How to complete this task: Where a line of the data below has the string "imemData", copy that line.

Given entries:
/-! ### Witnesses: inputs that meet the hypotheses of the statements, at the edges of their ranges -/

/-- Add, And, Not, BnzBranchesWhenZeroFlagClear: the first and the last byte of every opcode. -/
theorem witness_opcode_bytes :
    0x00#8 &&& 0xC0#8 = 0x00#8 ∧ 0x3F#8 &&& 0xC0#8 = 0x00#8 ∧ 0x40#8 &&& 0xC0#8 = 0x40#8 ∧ 0x7F#8 &&& 0xC0#8 = 0x40#8 ∧
    0x80#8 &&& 0xC0#8 = 0x80#8 ∧ 0xBF#8 &&& 0xC0#8 = 0x80#8 ∧ 0xC0#8 &&& 0xC0#8 = 0xC0#8 ∧ 0xFF#8 &&& 0xC0#8 = 0xC0#8 := by decide
/-- BnzBranchesWhenZeroFlagClear: a label at the last address it may have. -/
theorem witness_label_in_range : isLabelName "end".toList = true ∧ List.lookup "end".toList [("end".toList, 63)] = some 63 ∧ (63 : Nat) < 64 ∧ (63 : Nat) < 64 := by decide
/-- BnzBranchesWhenZeroFlagClear: a taken branch to N itself, and one not taken at N - 1. -/
theorem witness_branch_to_program_end :
    let s := stateWith [0xC1] (regs 0 0 0 0) false 0
    let u := stateWith [0xC0] (regs 0 0 0 0) true 0
    s.status = .running ∧ s.z = false ∧ exec (.bnz 1) s = .next { s with pc := 1 } ∧ s.imemLen ≤ 1 ∧
    u.status = .running ∧ exec (.bnz 0) u = .next { u with pc := 1 } ∧ u.imemLen ≤ 1 :=
  ⟨rfl, rfl, rfl, by decide, rfl, rfl, by decide⟩
/-- BnzBranchesWhenZeroFlagClear: Z true. -/
theorem witness_zero_set : (stateWith [] (regs 0 0 0 0) true 0).z = true := by decide
/-- InstructionsChangeOnlyTheirTargets, OnlyAluInstructionsWriteZero, DecoderSignalsAgreeWithDecoding: instructions with and without a destination. -/
theorem witness_destinations :
    (Instr.not .r3 .r0).destination = some .r3 ∧ (Instr.not .r3 .r0).destination ≠ some .r0 ∧ (Instr.bnz 0).destination = none ∧
    (decodeByte 0xBF).destination = some .r3 ∧ decodeByte 0xC0 = .bnz 0 := by decide
/-- OnlyAluInstructionsWriteZero: a step that changes Z. -/
theorem witness_step_changes_zero :
    ∃ t, step (State.boot [0x00] 20) = .next t ∧ t.z ≠ (State.boot [0x00] 20).z := ⟨_, rfl, by decide⟩
/-- FetchPastProgramHaltsNormally, PcAdvancesOrBranches, NoInstructionFaults: pc at N, and pc at N - 1. -/
theorem witness_fetch_at_edges :
    (stateWith [0x80, 0x80] (regs 0 0 0 0) false 2).imemLen ≤ (stateWith [0x80, 0x80] (regs 0 0 0 0) false 2).pc ∧
    (stateWith [0x80, 0x80] (regs 0 0 0 0) false 1).pc < (stateWith [0x80, 0x80] (regs 0 0 0 0) false 1).imemLen ∧
    (stateWith [0x80, 0x80] (regs 0 0 0 0) false 1).status = .running := by decide
/-- StepRunsDecodedInstruction: a byte at pc that decodes. -/
theorem witness_step_runs_instruction :
    (State.boot [0xBF] 0).status = .running ∧ (State.boot [0xBF] 0).ifetch (State.boot [0xBF] 0).pc = some 0xBF ∧
    decode [0xBF] = .ok (.not .r3 .r3, []) := ⟨rfl, rfl, rfl⟩
/-- PcAdvancesOrBranches: a taken branch, one not taken, and an instruction that is no branch. -/
theorem witness_pc_cases :
    (∃ t, step (stateWith [0xFF] (regs 0 0 0 0) false 0) = .next t ∧ decodeByte ((stateWith [0xFF] (regs 0 0 0 0) false 0).imem.read 0) = .bnz 63) ∧
    (∃ t, step (stateWith [0xFF] (regs 0 0 0 0) true 0) = .next t ∧ (stateWith [0xFF] (regs 0 0 0 0) true 0).z = true) ∧
    (∃ t, step (stateWith [0xBF] (regs 0 0 0 0) false 0) = .next t ∧ decodeByte ((stateWith [0xBF] (regs 0 0 0 0) false 0).imem.read 0) = .not .r3 .r3) :=
  ⟨⟨_, rfl, by decide⟩, ⟨_, rfl, rfl⟩, ⟨_, rfl, by decide⟩⟩
/-- CycleLimitWinsOverProgramEnd: the counter at the budget, pc at the last instruction. -/
theorem witness_budget_used_up :
    let s := State.boot [0x80] 0
    s.status = .running ∧ s.pc < s.imemLen ∧ s.budget ≤ s.cycles ∧ s.pc + 1 = s.imemLen := by decide
/-- MachineStepsExactlyWhileRunning, ClockedBlockRealisesStep: both ways of being halted. -/
theorem witness_halted :
    (State.reset.halt .haltedNormal).status ≠ .running ∧ (State.reset.halt .haltedCycleLimit).status ≠ .running := by decide
/-- DecoderSignalsAgreeWithDecoding: the last byte of every opcode. -/
theorem witness_decoded_bytes :
    decodeByte 0x3F = .add .r3 .r3 .r3 ∧ decodeByte 0x7F = .and .r3 .r3 .r3 ∧ decodeByte 0xBF = .not .r3 .r3 ∧ decodeByte 0xFF = .bnz 63 := by
  decide
/-- SourceFileIsUtf8Text, OnlyEncodingsDecodeAsUtf8: bytes that are no text, and bytes that are one. -/
theorem witness_utf8 : utf8Decode [0xFF] = none ∧ utf8Decode [0x7F] = some [Char.ofNat 0x7F] := by decide
/-- UnknownMnemonicNamesValidSet: a mnemonic that is none of the four in any case. -/
theorem witness_unknown_mnemonic : "Sub".toList.map Char.toLower ∉ ["add".toList, "and".toList, "not".toList, "bnz".toList] := by decide
/-- DecodeOfEncodeIsInstruction: the largest target. -/
theorem witness_well_formed : (Instr.bnz 63).wellFormed = true := by decide
/-- EncodeOfDecodeIsByte, both arms. -/
theorem witness_encode_arms : 0xBF#8 &&& 0xC0#8 = 0x80#8 ∧ ¬ 0xC0#8 &&& 0xC0#8 = 0x80#8 := by decide
/-- FetchesReadTheLoadedProgram, CycleCounterCountsInstructions: two steps, the second the halting fetch. -/
theorem witness_two_steps :
    ∃ t u, StepsTo (State.boot [0x80] 5) 1 t ∧ t.status ≠ .haltedNormal ∧
      StepsTo (State.boot [0x80] 5) 2 u ∧ u.status = .haltedNormal :=
  ⟨_, _, .tail (.refl _) rfl, by decide, .tail (.tail (.refl _) rfl) rfl, rfl⟩
/-- EmptyProgramHaltsAtFirstStep: a used machine with N = 0. -/
theorem witness_no_program : ({ State.boot [] 3 with x := regs 1 2 3 4, z := true, pc := 9, cycles := 4 } : State).imemLen = 0 := rfl
/-- EveryStepKeepsInvariant: a state of a run that takes a step. -/
theorem witness_invariant_step : Inv (State.boot [0x80] 0) ∧ ∃ t, step (State.boot [0x80] 0) = .next t :=
  ⟨⟨by decide, by decide, by decide, by decide, by decide, by decide⟩, ⟨_, rfl⟩⟩
/-- EveryRunEnds: a running state that has used its whole budget. -/
theorem witness_run_in_progress : (State.boot [0xC0] 0).status = .running ∧ (State.boot [0xC0] 0).cycles ≤ (State.boot [0xC0] 0).budget := by
  decide
/-- RunOutcomeByInstructionCount: K = B (95_test_vectors.md T4), and K = B + 1 (T3). -/
theorem witness_instruction_counts :
    (State.boot [0x80] 1).EndsAfter 1 ∧ (∀ j ≤ 0, ((State.boot [0x80] 0).freeRun j).pc < [0x80#8].length) := by
  constructor
  · exact ⟨by decide, by decide⟩
  · decide
/-- ClockedBlockRealisesStep, PortsShowMachineState: a block of the narrowest widths for this program, driven by its run. -/
theorem witness_block :
    ∃ (s : State) (b : Block 6 2) (inp : BlockIn 6 2),
      Inv s ∧ WidthsSuffice 6 2 s ∧ b.Holds s ∧ inp.DrivenBy s ∧ inp.rst = false ∧ ∃ t, step s = .next t :=
  ⟨State.boot [0x80] 2, Block.reset 6 2, { rst := false, imemData := 0x80, imemLen := 1, cycleBudget := 2 },
    ⟨by decide, by decide, by decide, by decide, by decide, by decide⟩, by unfold WidthsSuffice; decide,
    ⟨rfl, rfl, rfl, rfl, rfl⟩, ⟨rfl, rfl, fun _ => rfl⟩, rfl, ⟨_, rfl⟩⟩
/-- ClockedBlockRealisesStep: an edge with reset, of a halted block. -/
theorem witness_block_reset_when_halted :
    ∃ (s : State) (b : Block 6 2) (inp : BlockIn 6 2),
      Inv s ∧ WidthsSuffice 6 2 s ∧ b.Holds s ∧ inp.DrivenBy s ∧ inp.rst = true ∧ s.status ≠ .running :=
  ⟨(State.boot [] 2).halt .haltedNormal, { Block.reset 6 2 with status := .haltedNormal },
    { rst := true, imemData := 0xFF, imemLen := 0, cycleBudget := 2 },
    ⟨by decide, by decide, by decide, by decide, by decide, by decide⟩, by unfold WidthsSuffice; decide,
    ⟨rfl, rfl, rfl, rfl, rfl⟩, ⟨rfl, rfl, fun h => absurd h (by decide)⟩, rfl, by decide⟩
/-- ClockedBlockRealisesStep: an edge without reset, of a block halted by the cycle limit. -/
theorem witness_block_halted :
    ∃ (s : State) (b : Block 6 2) (inp : BlockIn 6 2),
      Inv s ∧ WidthsSuffice 6 2 s ∧ b.Holds s ∧ inp.DrivenBy s ∧ inp.rst = false ∧ s.status ≠ .running :=
  ⟨{ State.boot [0xC0] 2 with cycles := 3, status := .haltedCycleLimit },
    { Block.reset 6 2 with cycles := 3, status := .haltedCycleLimit },
    { rst := false, imemData := 0xC0, imemLen := 1, cycleBudget := 2 },
    ⟨by decide, by decide, by decide, by decide, by decide, by decide⟩, by unfold WidthsSuffice; decide,
    ⟨rfl, rfl, rfl, rfl, rfl⟩, ⟨rfl, rfl, fun _ => rfl⟩, rfl, by decide⟩
/-- MalformedObjectLineGivesNoRun: a line with a character that is no digit. -/
theorem witness_malformed_line :
    (∀ line ∈ ["v2.0 raw".toList, "80".toList, "1g".toList], '\n' ∉ line) ∧ ∀ v : Byte, parseByteLine "1g".toList ≠ .ok v := by
  constructor
  · decide
  · intro v h
    have e : parseByteLine "1g".toList = .error .malformedObjectByte := rfl
    rw [e] at h
    cases h
/-- AssembledBranchesStayInProgram: a label at 64, and one at N. -/
theorem witness_label_out_of_range :
    (List.lookup "far".toList [("far".toList, 64)] = some 64 ∧ (64 : Nat) ≤ 64) ∧
    (List.lookup "end".toList [("end".toList, 4)] = some 4 ∧ (4 : Nat) ≤ 4) := by decide
/-- CommaIsRejected, LabelsNameTheirInstructions: a comma, a label of the last line, one bound twice, and one bound nowhere. -/
theorem witness_labels :
    let line : SourceLine := { label := some "end".toList, mnemonic := "bnz".toList, operands := ["end".toList] }
    ',' ∈ "r0,r1".toList ∧ [{ line with label := none }, line][1]? = some line ∧
    (∀ k < 2, ∀ other, [{ line with label := none }, line][k]? = some other → other.label = some "end".toList → k = 1) ∧ (labelTable 0 [{ line with label := none }, line]).lookup "end".toList = some 1 ∧
    [line, line][0]? = some line ∧ [line, line][1]? = some line ∧ line.label = some "end".toList ∧
    List.lookup "far".toList (labelTable 0 [line]) = none := by
  refine ⟨by decide, by decide, ?_, by decide, by decide, by decide, by decide, by decide⟩
  intro k hk other h hl
  interval_cases k
  · cases h; cases hl
  · rfl
/-- AssembledBranchesStayInProgram, AssembledLengthCountsLines: a program that assembles, with a branch. -/
theorem witness_assembled :
    assembleProgram "stop: bnz stop".toList = .ok [0xC0] ∧ decodeByte 0xC0 = .bnz 0 := ⟨rfl, by decide⟩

Solution:
  ⟨State.boot [0x80] 2, Block.reset 6 2, { rst := false, imemData := 0x80, imemLen := 1, cycleBudget := 2 },
    { rst := true, imemData := 0xFF, imemLen := 0, cycleBudget := 2 },
    { rst := false, imemData := 0xC0, imemLen := 1, cycleBudget := 2 },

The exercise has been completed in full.